- _Materials provided_:
-- ==== Sys2Proof/Laws/Exec.lean ====
section
/-! SUPPORT. Sys2Proof/Laws/Exec.lean: every instruction of a wave is one issue of its effect (R72). -/
namespace Sys2Proof.Machine

theorem compute_issue (i : Instr) (s : State) (f : Ctx → List RegW × BitVec 8) : ∃ k, compute i s f = issue i s k := by unfold compute; exact ⟨_, rfl⟩
theorem alu_issue (i : Instr) (s : State) (d : Opd) (f : Ctx → Nat → Word) : ∃ k, alu i s d f = issue i s k := by unfold alu; exact compute_issue ..
theorem alu1_issue (i : Instr) (s : State) (d a : Opd) (f : Word → Word) : ∃ k, alu1 i s d a f = issue i s k := by unfold alu1; exact alu_issue ..
theorem alu2_issue (i : Instr) (s : State) (d a b : Opd) (f : Word → Word → Word) : ∃ k, alu2 i s d a b f = issue i s k := by unfold alu2; exact alu_issue ..
theorem alu3_issue (i : Instr) (s : State) (d a b x : Opd) (f : Word → Word → Word → Word) : ∃ k, alu3 i s d a b x f = issue i s k := by unfold alu3; exact alu_issue ..
theorem flt_issue (i : Instr) (s : State) (d : Opd) (f : Ctx → Nat → FR) : ∃ k, flt i s d f = issue i s k := by unfold flt; exact compute_issue ..
theorem pairOp_issue (i : Instr) (s : State) (d : Opd) (f : Ctx → Nat → (Word × Word) × BitVec 8) : ∃ k, pairOp i s d f = issue i s k := by unfold pairOp; exact compute_issue ..
theorem packed_issue (i : Instr) (s : State) (d a b x : Opd) (b0 : Bool) (f : Ctx → Nat → Nat → Nat → FR) : ∃ k, packed i s d a b x b0 f = issue i s k := by unfold packed; exact flt_issue ..
theorem plogic_issue (i : Instr) (s : State) (p a b : Pr) (na nb : Bool) (op : Bool → Bool → Bool) : ∃ k, plogic i s p a b na nb op = issue i s k := by unfold plogic; exact compute_issue ..
theorem sfuOp_issue (i : Instr) (s : State) (d a : Opd) (f : Ctx → Word → FR) : ∃ k, sfuOp i s d a f = issue i s k := by unfold sfuOp; exact ⟨_, rfl⟩
theorem endRegion_issue (i : Instr) (s : State) (f : Ctx → List DWord × List DWord × List DWord) : ∃ k, endRegion i s f = issue i s k := by unfold endRegion; exact ⟨_, rfl⟩
theorem load_issue (i : Instr) (s : State) (kind n align : Nat) (d a b : Opd) : ∃ k, load i s kind n align d a b = issue i s k := by unfold load; exact ⟨_, rfl⟩
theorem store_issue (i : Instr) (s : State) (kind : Nat) (v : StVia) (d a b : Opd) (ty : MTy) : ∃ k, store i s kind v d a b ty = issue i s k := by unfold store; exact ⟨_, rfl⟩
theorem storeCvt_issue (i : Instr) (s : State) (kind : Nat) (v : StVia) (d a b : Opd) (sf : Nat) (ty : MTy) : ∃ k, storeCvt i s kind v d a b sf ty = issue i s k := by unfold storeCvt; exact ⟨_, rfl⟩
theorem atomIssue_issue (i : Instr) (s : State) (a : Opd) (ls : Ctx → List Nat) (ty : MTy) (y z : Ctx → Nat → DWord) : ∃ k, atomIssue i s a ls ty y z = issue i s k := by unfold atomIssue; exact ⟨_, rfl⟩
theorem launderIssue_issue (i : Instr) (s : State) (a : Opd) (n : BitVec 4) (send : Bool) : ∃ k, launderIssue i s a n send = issue i s k := by unfold launderIssue; exact ⟨_, rfl⟩
theorem poolRead_issue (i : Instr) (s : State) (h : Ctx → Nat → Word) : ∃ k, poolRead i s h = issue i s k := by unfold poolRead; exact ⟨_, rfl⟩
theorem texIssue_issue (i : Instr) (s : State) (a b d : Opd) : ∃ k, texIssue i s a b d = issue i s k := by unfold texIssue; exact ⟨_, rfl⟩
theorem csrIssue_issue (i : Instr) (s : State) (a : Opd) : ∃ k, csrIssue i s a = issue i s k := by unfold csrIssue; exact ⟨_, rfl⟩
theorem rinvIssue_issue (i : Instr) (s : State) (a : Opd) (ev : Option (BitVec 3)) (y z : Ctx → List DWord) : ∃ k, rinvIssue i s a ev y z = issue i s k := by unfold rinvIssue; exact ⟨_, rfl⟩
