-- ==== Sys2Proof/Laws/PerInstr.lean ====
section
/-! SUPPORT. Sys2Proof/Laws/PerInstr.lean: statements about each instruction as syntax. RoundTrip: the word that the encoder
gives a well-formed instruction decodes to that instruction, every operand and modifier at every value (03_code.md R55, R58,
Tables 3.2 to 3.6); an event has no word. -/
namespace Sys2Proof.Laws

/-- Decoding the word of a well-formed instruction gives the instruction back. -/
def RoundTrip.Statement (i : Instr) : Prop := ∀ w, encode i = some w → i.wf = true → decode w = .ok i

theorem RoundTrip.nop (h : Hdr) : RoundTrip.Statement (.nop h) := by
  intro w hw hf
  cases hw
  refine decode_of (Fields.ofWord_packA ..) rfl ((raw0 _ _ _ _ _ _ _ (by decide)).trans ((arm00 ..).trans ?_)) hf
  rfl

theorem RoundTrip.bra (h : Hdr) (off : BitVec 32) : RoundTrip.Statement (.bra h off) := by
  intro w hw hf
  cases hw
  refine decode_of (Fields.ofWord_packI ..) rfl ((raw0 _ _ _ _ _ _ _ (by decide)).trans ((arm01 ..).trans ?_)) hf
  simp only [Fields.fn4_packI, Fields.imm_packI]
  rfl

theorem RoundTrip.brx (h : Hdr) (a : Opd) : RoundTrip.Statement (.brx h a) := by
  intro w hw hf
  cases hw
  refine decode_of (Fields.ofWord_packA ..) rfl ((raw0 _ _ _ _ _ _ _ (by decide)).trans ((arm02 ..).trans ?_)) hf
  simp only [Opd.ofCode_code]
  rfl

theorem RoundTrip.call (h : Hdr) (d : Opd) (off : BitVec 32) : RoundTrip.Statement (.call h d off) := by
  intro w hw hf
  cases hw
  refine decode_of (Fields.ofWord_packI ..) rfl ((raw0 _ _ _ _ _ _ _ (by decide)).trans ((arm03 ..).trans ?_)) hf
  simp only [Opd.ofCode_code, Fields.fn4_packI, Fields.imm_packI]
  rfl

theorem RoundTrip.ret (h : Hdr) (a : Opd) : RoundTrip.Statement (.ret h a) := by
  intro w hw hf
  cases hw
  refine decode_of (Fields.ofWord_packA ..) rfl ((raw0 _ _ _ _ _ _ _ (by decide)).trans ((arm04 ..).trans ?_)) hf
  simp only [Opd.ofCode_code]
  rfl

theorem RoundTrip.join (h : Hdr) : RoundTrip.Statement (.join h) := by
  intro w hw hf
  cases hw
  refine decode_of (Fields.ofWord_packA ..) rfl ((raw0 _ _ _ _ _ _ _ (by decide)).trans ((arm05 ..).trans ?_)) hf
  rfl

theorem RoundTrip.loop (h : Hdr) (d : Opd) (off : BitVec 32) : RoundTrip.Statement (.loop h d off) := by
  intro w hw hf
  cases hw
  refine decode_of (Fields.ofWord_packI ..) rfl ((raw0 _ _ _ _ _ _ _ (by decide)).trans ((arm06 ..).trans ?_)) hf
  simp only [Opd.ofCode_code, Fields.fn4_packI, Fields.imm_packI]
  rfl

theorem RoundTrip.lexit (h : Hdr) (off : BitVec 32) : RoundTrip.Statement (.lexit h off) := by
  intro w hw hf
  cases hw
  refine decode_of (Fields.ofWord_packI ..) rfl ((raw0 _ _ _ _ _ _ _ (by decide)).trans ((arm07 ..).trans ?_)) hf
  simp only [Fields.fn4_packI, Fields.imm_packI]
  rfl

theorem RoundTrip.exit (h : Hdr) : RoundTrip.Statement (.exit h) := by
  intro w hw hf
  cases hw
  refine decode_of (Fields.ofWord_packA ..) rfl ((raw0 _ _ _ _ _ _ _ (by decide)).trans ((arm08 ..).trans ?_)) hf
  rfl

theorem RoundTrip.yield (h : Hdr) : RoundTrip.Statement (.yield h) := by
  intro w hw hf
  cases hw
  refine decode_of (Fields.ofWord_packA ..) rfl ((raw0 _ _ _ _ _ _ _ (by decide)).trans ((arm09 ..).trans ?_)) hf
  rfl

theorem RoundTrip.wait (h : Hdr) (k : BitVec 4) (mask : BitVec 8) : RoundTrip.Statement (.wait h k mask) := by
  intro w hw hf
  cases hw
  refine decode_of (Fields.ofWord_packA ..) rfl ((raw0 _ _ _ _ _ _ _ (by decide)).trans ((arm0A ..).trans ?_)) hf
  have hk : ∀ (k : BitVec 4) (mask : BitVec 8), (fld 4 (((k).setWidth 12 <<< 8) ||| ((mask).setWidth 12 <<< 0)) 8 = k) ∧ (fld 8 (((k).setWidth 12 <<< 8) ||| ((mask).setWidth 12 <<< 0)) 0 = mask) := by
    intro k mask
    (revert k mask; decide)
  simp only [hk k mask]
  rfl

theorem RoundTrip.iadd (h : Hdr) (d : Opd) (a : Opd) (b : Opd) (sat : SatMode) : RoundTrip.Statement (.iadd h d a b sat) := by
  intro w hw hf
  cases hw
  refine decode_of (Fields.ofWord_packA ..) rfl ((raw1 _ _ _ _ _ _ _ (by decide)).trans ((arm10 ..).trans ?_)) hf
  have hk : ∀ (sat : SatMode), (((((sat.toBits).setWidth 12 <<< 0)) &&& 0xFFC#12 == 0x000#12) = true) ∧ (SatMode.ofBits (fld 2 (((sat.toBits).setWidth 12 <<< 0)) 0) = some sat) := by
    intro sat
    cases sat <;> decide
  simp only [Opd.ofCode_code, hk sat]
  rfl

theorem RoundTrip.isub (h : Hdr) (d : Opd) (a : Opd) (b : Opd) (sat : SatMode) : RoundTrip.Statement (.isub h d a b sat) := by
  intro w hw hf
  cases hw
  refine decode_of (Fields.ofWord_packA ..) rfl ((raw1 _ _ _ _ _ _ _ (by decide)).trans ((arm11 ..).trans ?_)) hf
  have hk : ∀ (sat : SatMode), (((((sat.toBits).setWidth 12 <<< 0)) &&& 0xFFC#12 == 0x000#12) = true) ∧ (SatMode.ofBits (fld 2 (((sat.toBits).setWidth 12 <<< 0)) 0) = some sat) := by
    intro sat
    cases sat <;> decide
  simp only [Opd.ofCode_code, hk sat]
  rfl

theorem RoundTrip.imul (h : Hdr) (d : Opd) (a : Opd) (b : Opd) : RoundTrip.Statement (.imul h d a b) := by
  intro w hw hf
  cases hw
  refine decode_of (Fields.ofWord_packA ..) rfl ((raw1 _ _ _ _ _ _ _ (by decide)).trans ((arm12 ..).trans ?_)) hf
  simp only [Opd.ofCode_code]
  rfl

theorem RoundTrip.imulh (h : Hdr) (d : Opd) (a : Opd) (b : Opd) (sg : Bool) : RoundTrip.Statement (.imulh h d a b sg) := by
  intro w hw hf
  cases hw
  refine decode_of (Fields.ofWord_packA ..) rfl ((raw1 _ _ _ _ _ _ _ (by decide)).trans ((arm13 ..).trans ?_)) hf
  have hk : ∀ (sg : Bool), ((((((BitVec.ofBool sg)).setWidth 12 <<< 0)) &&& 0xFFE#12 == 0x000#12) = true) ∧ ((fld 1 ((((BitVec.ofBool sg)).setWidth 12 <<< 0)) 0 == 1#1) = sg) := by
    intro sg
    cases sg <;> decide
  simp only [Opd.ofCode_code, hk sg]
  rfl

theorem RoundTrip.imad (h : Hdr) (d : Opd) (a : Opd) (b : Opd) (c : Opd) : RoundTrip.Statement (.imad h d a b c) := by
  intro w hw hf
  cases hw
  refine decode_of (Fields.ofWord_packA ..) rfl ((raw1 _ _ _ _ _ _ _ (by decide)).trans ((arm14 ..).trans ?_)) hf
  simp only [Opd.ofCode_code]
  rfl

theorem RoundTrip.imin (h : Hdr) (d : Opd) (a : Opd) (b : Opd) (sg : Bool) : RoundTrip.Statement (.imin h d a b sg) := by
  intro w hw hf
  cases hw
  refine decode_of (Fields.ofWord_packA ..) rfl ((raw1 _ _ _ _ _ _ _ (by decide)).trans ((arm15 ..).trans ?_)) hf
  have hk : ∀ (sg : Bool), ((((((BitVec.ofBool sg)).setWidth 12 <<< 0)) &&& 0xFFE#12 == 0x000#12) = true) ∧ ((fld 1 ((((BitVec.ofBool sg)).setWidth 12 <<< 0)) 0 == 1#1) = sg) := by
    intro sg
    cases sg <;> decide
  simp only [Opd.ofCode_code, hk sg]
  rfl

theorem RoundTrip.imax (h : Hdr) (d : Opd) (a : Opd) (b : Opd) (sg : Bool) : RoundTrip.Statement (.imax h d a b sg) := by
  intro w hw hf
  cases hw
  refine decode_of (Fields.ofWord_packA ..) rfl ((raw1 _ _ _ _ _ _ _ (by decide)).trans ((arm16 ..).trans ?_)) hf
  have hk : ∀ (sg : Bool), ((((((BitVec.ofBool sg)).setWidth 12 <<< 0)) &&& 0xFFE#12 == 0x000#12) = true) ∧ ((fld 1 ((((BitVec.ofBool sg)).setWidth 12 <<< 0)) 0 == 1#1) = sg) := by
    intro sg
    cases sg <;> decide
  simp only [Opd.ofCode_code, hk sg]
  rfl

theorem RoundTrip.iabs (h : Hdr) (d : Opd) (a : Opd) (sat : Bool) : RoundTrip.Statement (.iabs h d a sat) := by
  intro w hw hf
  cases hw
  refine decode_of (Fields.ofWord_packA ..) rfl ((raw1 _ _ _ _ _ _ _ (by decide)).trans ((arm17 ..).trans ?_)) hf
  have hk : ∀ (sat : Bool), ((((((BitVec.ofBool sat)).setWidth 12 <<< 1)) &&& 0xFFD#12 == 0x000#12) = true) ∧ ((fld 1 ((((BitVec.ofBool sat)).setWidth 12 <<< 1)) 1 == 1#1) = sat) := by
    intro sat
    cases sat <;> decide
  simp only [Opd.ofCode_code, hk sat]
  rfl

theorem RoundTrip.icmp (h : Hdr) (d : Pr) (a : Opd) (b : Opd) (sg : Bool) (cc : Cmp) : RoundTrip.Statement (.icmp h d a b sg cc) := by
  intro w hw hf
  cases hw
  refine decode_of (Fields.ofWord_packA ..) rfl ((raw1 _ _ _ _ _ _ _ (by decide)).trans ((arm18 ..).trans ?_)) hf
  have hk : ∀ (sg : Bool) (cc : Cmp), ((((((BitVec.ofBool sg)).setWidth 12 <<< 0) ||| ((cc.toBits).setWidth 12 <<< 1)) &&& 0xFF0#12 == 0x000#12) = true) ∧ ((fld 1 ((((BitVec.ofBool sg)).setWidth 12 <<< 0) ||| ((cc.toBits).setWidth 12 <<< 1)) 0 == 1#1) = sg) ∧ (Cmp.ofBits (fld 3 ((((BitVec.ofBool sg)).setWidth 12 <<< 0) ||| ((cc.toBits).setWidth 12 <<< 1)) 1) = some cc) := by
    intro sg cc
    cases sg <;> cases cc <;> decide
  simp only [Opd.ofCode_code, prOf_prCode, hk sg cc]
  rfl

- _Problem to work on_: Lines holding the string "every" must be copied out of the entries above.

- _Response area_:
/-! SUPPORT. Sys2Proof/Laws/Exec.lean: every instruction of a wave is one issue of its effect (R72). -/
gives a well-formed instruction decodes to that instruction, every operand and modifier at every value (03_code.md R55, R58,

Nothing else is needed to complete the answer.